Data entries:

○ ○ ○ ○ ○ ○ ○

-- ==== Sys2Proof/Laws/KeepsLocal.lean ====
section
/-! SUPPORT. Which parts of the device an operation can change: memories, local outputs, frames and vehicle steps. -/

namespace Sys2Proof.Machine

set_option Elab.async false

theorem Dev.stopTenant_keeps (d : Dev) (t : TenantId) : d.Keeps (d.stopTenant t) [.out, .veh, .rVeh] := by
  unfold Dev.stopTenant
  repeat' first | with_reducible exact Dev.Keeps.rfl | ((with_reducible apply Part.within_goal); exact Eq.refl true) | ((with_reducible apply Part.isIn_goal); exact Eq.refl true) | with_reducible apply Dev.Keeps.via (Dev.startStop_keeps _ _ _ _) | with_reducible apply Dev.Keeps.each | with_reducible intro _

theorem Dev.poisonResponse_keeps (d : Dev) (word : Nat) : d.Keeps (d.poisonResponse word) (.tenants :: .bill :: .mem :: .fresh :: .lbill :: .rMem :: .rEvr :: .rTen :: Part.trip) := by
  unfold Dev.poisonResponse
  repeat' first | with_reducible exact Dev.Keeps.rfl | ((with_reducible apply Part.within_goal); exact Eq.refl true) | ((with_reducible apply Part.isIn_goal); first | exact Eq.refl true | exact contains_of (regPart_bilTEvents) (Eq.refl true)) | with_reducible apply Dev.Keeps.via (Dev.retireBlock_keeps _ _) | with_reducible apply Dev.Keeps.via (Dev.onBilling_keeps _ _) | with_reducible apply Dev.Keeps.via (Dev.deviceCause_keeps _ _ _ _ _ _) | with_reducible apply Dev.Keeps.via (Dev.consumePoison_keeps _ _ _) | with_reducible apply Dev.Keeps.via (Dev.stopTenant_keeps _ _) | with_reducible apply Dev.Keeps.via (Dev.onTenant_keeps _ _ _) | with_reducible apply Dev.Keeps.via (Dev.onBill_keeps _ _ _) | with_reducible apply Dev.Keeps.raise | with_reducible apply Dev.Keeps.drew | with_reducible apply Dev.Keeps.ite | with_reducible intro _ | extract_lets | split | (dsimp +zetaDelta only; split)

theorem Dev.clearRewritten_keeps (d was : Dev) : d.Keeps (d.clearRewritten was) [.mem] := by
  unfold Dev.clearRewritten
  repeat' first | with_reducible exact Dev.Keeps.rfl | ((with_reducible apply Part.within_goal); exact Eq.refl true) | ((with_reducible apply Part.isIn_goal); exact Eq.refl true) | with_reducible apply Dev.Keeps.via (Dev.onMem_keeps _ _) | with_reducible apply Dev.Keeps.ite | with_reducible intro _

theorem Dev.poisonLedger_keeps (d : Dev) (word : Nat) : d.Keeps (d.poisonLedger word) (.tenants :: .bill :: .mem :: .fresh :: .lbill :: .rMem :: .rEvr :: .rTen :: Part.trip) := by
  unfold Dev.poisonLedger
  repeat' first | with_reducible exact Dev.Keeps.rfl | ((with_reducible apply Part.within_goal); exact Eq.refl true) | ((with_reducible apply Part.isIn_goal); exact Eq.refl true) | with_reducible apply Dev.Keeps.via (Dev.poisonResponse_keeps _ _) | with_reducible apply Dev.Keeps.via (Dev.onMem_keeps _ _) | with_reducible apply Dev.Keeps.raise | with_reducible apply Dev.Keeps.ite | with_reducible intro _

theorem Dev.ledgerRepair_keeps (d : Dev) : d.Keeps (d.ledgerRepair) [.recorder, .rMem] := by
  unfold Dev.ledgerRepair
  repeat' first | with_reducible exact Dev.Keeps.rfl | ((with_reducible apply Part.within_goal); exact Eq.refl true) | ((with_reducible apply Part.isIn_goal); exact Eq.refl true) | with_reducible apply Dev.Keeps.raise | with_reducible apply Dev.Keeps.count

theorem Dev.scrubLedgerNext_keeps (d : Dev) (word : Nat) : d.Keeps (d.scrubLedgerNext word) [.mem, .rMem] := by
  unfold Dev.scrubLedgerNext
  repeat' first | with_reducible exact Dev.Keeps.rfl | ((with_reducible apply Part.within_goal); exact Eq.refl true) | ((with_reducible apply Part.isIn_goal); exact Eq.refl true) | with_reducible apply Dev.Keeps.via (Dev.onMem_keeps _ _) | with_reducible apply Dev.Keeps.setField | with_reducible apply Dev.Keeps.ite | with_reducible intro _

theorem Dev.scrubWorkNext_keeps (d : Dev) (word : Nat) : d.Keeps (d.scrubWorkNext word) [.mem, .rMem] := by
  unfold Dev.scrubWorkNext
  repeat' first | with_reducible exact Dev.Keeps.rfl | ((with_reducible apply Part.within_goal); exact Eq.refl true) | ((with_reducible apply Part.isIn_goal); exact Eq.refl true) | with_reducible apply Dev.Keeps.via (Dev.onMem_keeps _ _) | with_reducible apply Dev.Keeps.setField | with_reducible apply Dev.Keeps.ite | with_reducible intro _

theorem Dev.readLedger_keeps (d : Dev) (word : Nat) (a b : Copy) : d.Keeps (d.readLedger word a b) (.tenants :: .bill :: .mem :: .fresh :: .lbill :: .rMem :: .rEvr :: .rTen :: Part.trip) := by
  unfold Dev.readLedger
  repeat' first | with_reducible exact Dev.Keeps.rfl | ((with_reducible apply Part.within_goal); exact Eq.refl true) | ((with_reducible apply Part.isIn_goal); exact Eq.refl true) | with_reducible apply Dev.Keeps.via (Dev.ledgerRepair_keeps _) | with_reducible apply Dev.Keeps.via (Dev.poisonLedger_keeps _ _) | with_reducible apply Dev.Keeps.ite | with_reducible intro _ | split | (dsimp +zetaDelta only; split)

theorem Dev.scrubLedger_keeps (d : Dev) (a b : Copy) : d.Keeps (d.scrubLedger a b) (.tenants :: .bill :: .mem :: .fresh :: .lbill :: .rMem :: .rEvr :: .rTen :: Part.trip) := by
  unfold Dev.scrubLedger
  repeat' first | with_reducible exact Dev.Keeps.rfl | ((with_reducible apply Part.within_goal); exact Eq.refl true) | ((with_reducible apply Part.isIn_goal); exact Eq.refl true) | with_reducible apply Dev.Keeps.via (Dev.scrubLedgerNext_keeps _ _) | with_reducible apply Dev.Keeps.via (Dev.readLedger_keeps _ _ _ _)

theorem Dev.scrubWork_keeps (d : Dev) (bad : Bool) : d.Keeps (d.scrubWork bad) [.recorder, .mem, .rMem] := by
  unfold Dev.scrubWork
  repeat' first | with_reducible exact Dev.Keeps.rfl | ((with_reducible apply Part.within_goal); exact Eq.refl true) | ((with_reducible apply Part.isIn_goal); exact Eq.refl true) | with_reducible apply Dev.Keeps.via (Dev.onMem_keeps _ _) | with_reducible apply Dev.Keeps.via (Dev.scrubWorkNext_keeps _ _) | with_reducible apply Dev.Keeps.raiseIf | with_reducible apply Dev.Keeps.ite | with_reducible intro _ | extract_lets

○ ○ ○ ○ ○ ○ ○

TASK DETAILS:
Above are some records; copy exactly the lines from the one with "unfold Dev.ledgerRepair" through the one with "with_reducible apply Dev.Keeps.count", both included, and no others.

PROBLEM SOLUTION:
  unfold Dev.ledgerRepair
  repeat' first | with_reducible exact Dev.Keeps.rfl | ((with_reducible apply Part.within_goal); exact Eq.refl true) | ((with_reducible apply Part.isIn_goal); exact Eq.refl true) | with_reducible apply Dev.Keeps.raise | with_reducible apply Dev.Keeps.count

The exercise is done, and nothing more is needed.